Stokes stream function

The Stokes stream function is a mathematical representation of the trajectories of particles in a steady flow of fluid over an object. In other words, a plot of the Stokes stream function results in streamlines seen in the diagram below.

To derive the Stokes stream function, we make the following assumptions:

  • The flow of the fluid is axisymmetric, i.e. defined along the polar axis (z-axis), and therefore the velocity components are independent of Φ
  • The fluid is incompressible and therefore has a constant density.

Eq12 of the previous article becomes:

\frac{1}{r^2}\frac{\partial r^2u_r}{\partial r}+\frac{1}{rsin\theta}\frac{\partial u_\theta sin\theta}{\partial \theta}=0\; \; \; \; \; \; \; (13)

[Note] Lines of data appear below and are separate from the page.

theorem aoOpenAll_keeps (s : State) (h : MemWf s) :
    MemWf (aoOpenAll s) := by
  unfold aoOpenAll
  repeat' first
    | intro _
    | with_reducible assumption
    | decide
    | with_reducible apply MemWf.ite
    | with_reducible apply MemWf.dite
    | with_reducible apply MemWf.with_ao
    | ((with_reducible show AoWf _); assumption)
    | with_reducible apply Ao.openNow_wf
    | ((with_reducible show AoWf _); with_reducible assumption)
    | with_reducible apply AoWf.all_map
    | with_reducible apply AoWf.all_mapFinIdx
    | with_reducible apply AoWf.all_set
    | with_reducible apply MemWf.ao
    | split
    | dsimp only

theorem execAoCellCycle_keeps (c : Fin 4) (m : AoMeas) (s : State) (h : MemWf s) :
    ∃ t', execAoCellCycle c m s = .next t' ∧ MemWf t' := by
  refine ⟨_, rfl, ?_⟩
  repeat' first
    | intro _
    | with_reducible assumption
    | decide
    | with_reducible apply MemWf.ite
    | with_reducible apply MemWf.dite
    | with_reducible apply aoCycle_keeps
    | split
    | dsimp only

theorem execAoClockStepUp_keeps (c : Fin 4) (s : State) (h : MemWf s) :
    ∃ t', execAoClockStepUp c s = .next t' ∧ MemWf t' := by
  refine ⟨_, rfl, ?_⟩
  repeat' first
    | intro _
    | with_reducible assumption
    | decide
    | with_reducible apply MemWf.ite
    | with_reducible apply MemWf.dite
    | with_reducible apply aoStepUp_keeps
    | split
    | dsimp only

theorem execAoBrownout_keeps (c : Fin 4) (s : State) (h : MemWf s) :
    ∃ t', execAoBrownout c s = .next t' ∧ MemWf t' := by
  refine ⟨_, rfl, ?_⟩
  repeat' first
    | intro _
    | with_reducible assumption
    | decide
    | with_reducible apply MemWf.ite
    | with_reducible apply MemWf.dite
    | with_reducible apply aoBrownout_keeps
    | split
    | dsimp only

theorem execAoIslandRestart_keeps (c : Fin 4) (s : State) (h : MemWf s) :
    ∃ t', execAoIslandRestart c s = .next t' ∧ MemWf t' := by
  refine ⟨_, rfl, ?_⟩
  repeat' first
    | intro _
    | with_reducible assumption
    | decide
    | with_reducible apply MemWf.ite
    | with_reducible apply MemWf.dite
    | with_reducible apply aoIslandRestart_keeps
    | split
    | dsimp only

theorem execAoBrownoutClear_keeps (c : Fin 4) (s : State) (h : MemWf s) :
    ∃ t', execAoBrownoutClear c s = .next t' ∧ MemWf t' := by
  refine ⟨_, rfl, ?_⟩
  repeat' first
    | intro _
    | with_reducible assumption
    | decide
    | with_reducible apply MemWf.ite
    | with_reducible apply MemWf.dite
    | with_reducible apply aoBrownoutClear_keeps
    | split
    | dsimp only

theorem execAoKeepaliveLost_keeps (c : Fin 4) (s : State) (h : MemWf s) :
    ∃ t', execAoKeepaliveLost c s = .next t' ∧ MemWf t' := by
  refine ⟨_, rfl, ?_⟩
  repeat' first
    | intro _
    | with_reducible assumption
    | decide
    | with_reducible apply MemWf.ite
    | with_reducible apply MemWf.dite
    | with_reducible apply aoKeepLost_keeps
    | split
    | dsimp only

theorem execAoComplianceRetry_keeps (c : Fin 4) (s : State) (h : MemWf s) :
    ∃ t', execAoComplianceRetry c s = .next t' ∧ MemWf t' := by
  refine ⟨_, rfl, ?_⟩
  repeat' first
    | intro _
    | with_reducible assumption
    | decide
    | with_reducible apply MemWf.ite
    | with_reducible apply MemWf.dite
    | with_reducible apply aoCompRetry_keeps
    | split
    | dsimp only

theorem execAoSwitchReclose_keeps (c : Fin 4) (s : State) (h : MemWf s) :
    ∃ t', execAoSwitchReclose c s = .next t' ∧ MemWf t' := by
  refine ⟨_, rfl, ?_⟩
  repeat' first
    | intro _
    | with_reducible assumption
    | decide
    | with_reducible apply MemWf.ite
    | with_reducible apply MemWf.dite
    | with_reducible apply aoReclose_keeps
    | split
    | dsimp only

theorem execAoRestart_keeps (src : Source) (c : Fin 4) (s : State) (h : MemWf s) :
    ∃ t', execAoRestart src c s = .next t' ∧ MemWf t' := by
  refine ⟨_, rfl, ?_⟩
  repeat' first
    | intro _
    | with_reducible assumption
    | decide
    | with_reducible apply MemWf.ite
    | with_reducible apply MemWf.dite
    | with_reducible apply aoRestart_keeps
    | split
    | dsimp only

theorem execAoIslandPowered_keeps (c : Fin 4) (s : State) (h : MemWf s) :
    ∃ t', execAoIslandPowered c s = .next t' ∧ MemWf t' := by
  refine ⟨_, rfl, ?_⟩
  repeat' first
    | intro _
    | with_reducible assumption
    | decide
    | with_reducible apply MemWf.ite
    | with_reducible apply MemWf.dite
    | with_reducible apply aoPowered_keeps
    | split
    | dsimp only

theorem execAoCalDone_keeps (c : Fin 4) (s : State) (h : MemWf s) :
    ∃ t', execAoCalDone c s = .next t' ∧ MemWf t' := by
  refine ⟨_, rfl, ?_⟩
  repeat' first
    | intro _
    | with_reducible assumption
    | decide
    | with_reducible apply MemWf.ite
    | with_reducible apply MemWf.dite
    | with_reducible apply aoCalDone_keeps
    | split
    | dsimp only

theorem execAoHartTx_keeps (_src : Source) (c : Fin 4) (s : State) (h : MemWf s) :
    ∃ t', execAoHartTx _src c s = .next t' ∧ MemWf t' := by
  refine ⟨_, rfl, ?_⟩
  repeat' first
    | intro _
    | with_reducible assumption
    | decide
    | with_reducible apply MemWf.ite
    | with_reducible apply MemWf.dite
    | with_reducible apply aoHartTx_keeps
    | split
    | dsimp only

theorem execAoHartTxStart_keeps (c : Fin 4) (s : State) (h : MemWf s) :
    ∃ t', execAoHartTxStart c s = .next t' ∧ MemWf t' := by
  refine ⟨_, rfl, ?_⟩
  repeat' first
    | intro _
    | with_reducible assumption
    | decide
    | with_reducible apply MemWf.ite
    | with_reducible apply MemWf.dite
    | with_reducible apply aoHartStart_keeps
    | split
    | dsimp only

theorem execAoHartTxDone_keeps (c : Fin 4) (s : State) (h : MemWf s) :
    ∃ t', execAoHartTxDone c s = .next t' ∧ MemWf t' := by
  refine ⟨_, rfl, ?_⟩
  repeat' first
    | intro _
    | with_reducible assumption
    | decide
    | with_reducible apply MemWf.ite
    | with_reducible apply MemWf.dite
    | with_reducible apply aoHartDone_keeps
    | split
    | dsimp only

theorem execAoHartCarrierDetect_keeps (c : Fin 4) (s : State) (h : MemWf s) :
    ∃ t', execAoHartCarrierDetect c s = .next t' ∧ MemWf t' := by
  refine ⟨_, rfl, ?_⟩
  repeat' first
    | intro _
    | with_reducible assumption
    | decide
    | with_reducible apply MemWf.ite
    | with_reducible apply MemWf.dite
    | with_reducible apply aoCarrier_keeps
    | split
    | dsimp only

theorem execAoHartRxDone_keeps (c : Fin 4) (bytes : List Byte) (perr : Nat) (s : State) (h : MemWf s) :
    ∃ t', execAoHartRxDone c bytes perr s = .next t' ∧ MemWf t' := by
  refine ⟨_, rfl, ?_⟩
  repeat' first
    | intro _
    | with_reducible assumption
    | decide
    | with_reducible apply MemWf.ite
    | with_reducible apply MemWf.dite
    | with_reducible apply aoRxDone_keeps
    | split
    | dsimp only

theorem execAoBlockStop_keeps (stop : Bool) (s : State) (h : MemWf s) :
    ∃ t', execAoBlockStop stop s = .next t' ∧ MemWf t' := by
  refine ⟨_, rfl, ?_⟩
  repeat' first
    | intro _
    | with_reducible assumption
    | decide
    | with_reducible apply MemWf.ite
    | with_reducible apply MemWf.dite
    | with_reducible apply aoBlkWrite_keeps
    | split
    | dsimp only

end Sys2Proof.Machine
end

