-- ==== Sys2Proof/Laws/KeepDelay.lean ====
section
/-! SUPPORT. Delay: the operations of Machine/Delay keep every memory in canonical form. -/
namespace Sys2Proof.Machine

open Sys2Proof

theorem publishPending_keeps (s : State) (n : Fin 80) (h : MemWf s) :
    MemWf (publishPending s n) := by
  unfold publishPending
  repeat' first
    | intro _
    | with_reducible assumption
    | decide
    | with_reducible apply MemWf.ite
    | with_reducible apply MemWf.dite
    | with_reducible apply Only.keeps (State.setPt_only _ _ _)
    | with_reducible apply imzPending_keeps
    | with_reducible apply Only.keeps (imzLoss_only _ _)
    | with_reducible apply MemWf.set_pev
    | split
    | dsimp only

theorem phaseEPoint_keeps (acc : State × List Res) (n : Fin 80) (h : MemWf acc.1) :
    MemWf (phaseEPoint acc n).1 := by
  unfold phaseEPoint
  repeat' first
    | intro _
    | with_reducible assumption
    | decide
    | with_reducible apply MemWf.ite
    | with_reducible apply MemWf.dite
    | with_reducible apply Only.keeps (State.setPt_only _ _ _)
    | with_reducible apply imzRetract_keeps
    | with_reducible apply publishPending_keeps
    | split
    | dsimp only

theorem phaseE_keeps (s : State) (h : MemWf s) : MemWf (phaseE s).1 := by
  have e : ∀ (l : List (Fin 80)) (a : State × List Res), MemWf a.1 → MemWf (l.foldl phaseEPoint a).1 := by
    intro l
    induction l with
    | nil => exact fun _ g => g
    | cons n l ih => exact fun a g => ih _ (phaseEPoint_keeps _ _ g)
  exact e _ _ h.set_pev

end Sys2Proof.Machine
end

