theorem imzRoute_keeps (cls typ : Nat) (target : Half) (f : ImzRx) (s : State) (h : MemWf s) :
    MemWf (imzRoute cls typ target f s).2 := by
  unfold imzRoute
  repeat' first
    | intro _
    | with_reducible assumption
    | decide
    | with_reducible apply MemWf.ite
    | with_reducible apply MemWf.dite
    | with_reducible apply MemWf.iteSnd
    | with_reducible apply imzDown_keeps
    | with_reducible apply imzUp_keeps
    | split
    | dsimp only

theorem cmdRoute_keeps (f : ImzRx) (s : State) (h : MemWf s) :
    MemWf (cmdRoute f s) := by
  unfold cmdRoute
  repeat' first
    | intro _
    | with_reducible assumption
    | decide
    | with_reducible apply MemWf.ite
    | with_reducible apply MemWf.dite
    | with_reducible apply imzRoute_keeps
    | with_reducible apply imzSendDown_keeps
    | split
    | dsimp only

theorem imzRelay_keeps (cls typ : Nat) (f : ImzRx) (s : State) (h : MemWf s) :
    MemWf (imzRelay cls typ f s) := by
  unfold imzRelay
  repeat' first
    | intro _
    | with_reducible assumption
    | decide
    | with_reducible apply MemWf.ite
    | with_reducible apply MemWf.dite
    | with_reducible apply imzDown_keeps
    | split
    | dsimp only

theorem rspRx_keeps (f : ImzRx) (s : State) (h : MemWf s) :
    MemWf (rspRx f s) := by
  unfold rspRx
  repeat' first
    | intro _
    | with_reducible assumption
    | decide
    | with_reducible apply MemWf.ite
    | with_reducible apply MemWf.dite
    | with_reducible apply MemWf.setImz
    | with_reducible apply imzRoute_keeps
    | ((with_reducible show ImzWf _); assumption)
    | ((with_reducible show ImzWf _); exact (‹MemWf _› : MemWf _).imz)
    | split
    | dsimp only

theorem rspTimeout_keeps (tag : Byte) (s : State) (h : MemWf s) :
    MemWf (rspTimeout tag s) := by
  unfold rspTimeout
  repeat' first
    | intro _
    | with_reducible assumption
    | decide
    | with_reducible apply MemWf.ite
    | with_reducible apply MemWf.dite
    | with_reducible apply imzToward_keeps
    | with_reducible apply MemWf.setImz
    | ((with_reducible show ImzWf _); assumption)
    | ((with_reducible show ImzWf _); exact (‹MemWf _› : MemWf _).imz)
    | split
    | dsimp only

theorem callAckRx_keeps (f : ImzRx) (s : State) (h : MemWf s) :
    MemWf (callAckRx f s) := by
  unfold callAckRx
  repeat' first
    | intro _
    | with_reducible assumption
    | decide
    | with_reducible apply MemWf.ite
    | with_reducible apply MemWf.dite
    | with_reducible apply Only.keeps (State.setCall_only _ _)
    | with_reducible apply imzUp_keeps
    | with_reducible apply MemWf.set_lvn
    | split
    | dsimp only

theorem noticeWon_keeps (k : Fin 4) (b : Fin 32) (s : State) (h : MemWf s) :
    MemWf (noticeWon k b s) := by
  unfold noticeWon
  repeat' first
    | intro _
    | with_reducible assumption
    | decide
    | with_reducible apply MemWf.ite
    | with_reducible apply MemWf.dite
    | with_reducible apply setNotice_keeps
    | split
    | dsimp only

theorem noticeClose_keeps (s : State) (n : Notice) (h : MemWf s) :
    MemWf (noticeClose s n) := by
  unfold noticeClose
  repeat' first
    | intro _
    | with_reducible assumption
    | decide
    | with_reducible apply MemWf.ite
    | with_reducible apply MemWf.dite
    | with_reducible apply retractSend_keeps
    | with_reducible apply dropNotice_keeps
    | split
    | dsimp only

Show that \nabla\cdot u=0.


The divergence of a function in spherical coordinate is:

\nabla\cdot \boldsymbol{\mathit{f}}=\frac{1}{r^{2}}\frac{\partial r^{2}f_r}{\partial r}+\frac{1}{rsin\theta}\frac{\partial f_{\theta}sin\theta}{\partial\theta}+\frac{1}{rsin\theta}\frac{\partial f_{\phi}}{\partial \phi}

If the flow is axisymmetric, the divergence of an axisymmetric flow function in spherical coordinates is exactly the LHS of eq13 and we can write eq13 as:

\nabla \cdot\textbf{\textit{u}}=0\; \; \; \; \; \; \; (14)

Eq14 is needed later for the derivation of the differential equation E2(E2ψ=0).


George Stokes developed the solution to eq13 by defining the Stokes stream function ψ where:

u_r=\frac{1}{r^2sin\theta}\frac{\partial \psi}{\partial \theta}\; \; \; \; \; \; \; (15)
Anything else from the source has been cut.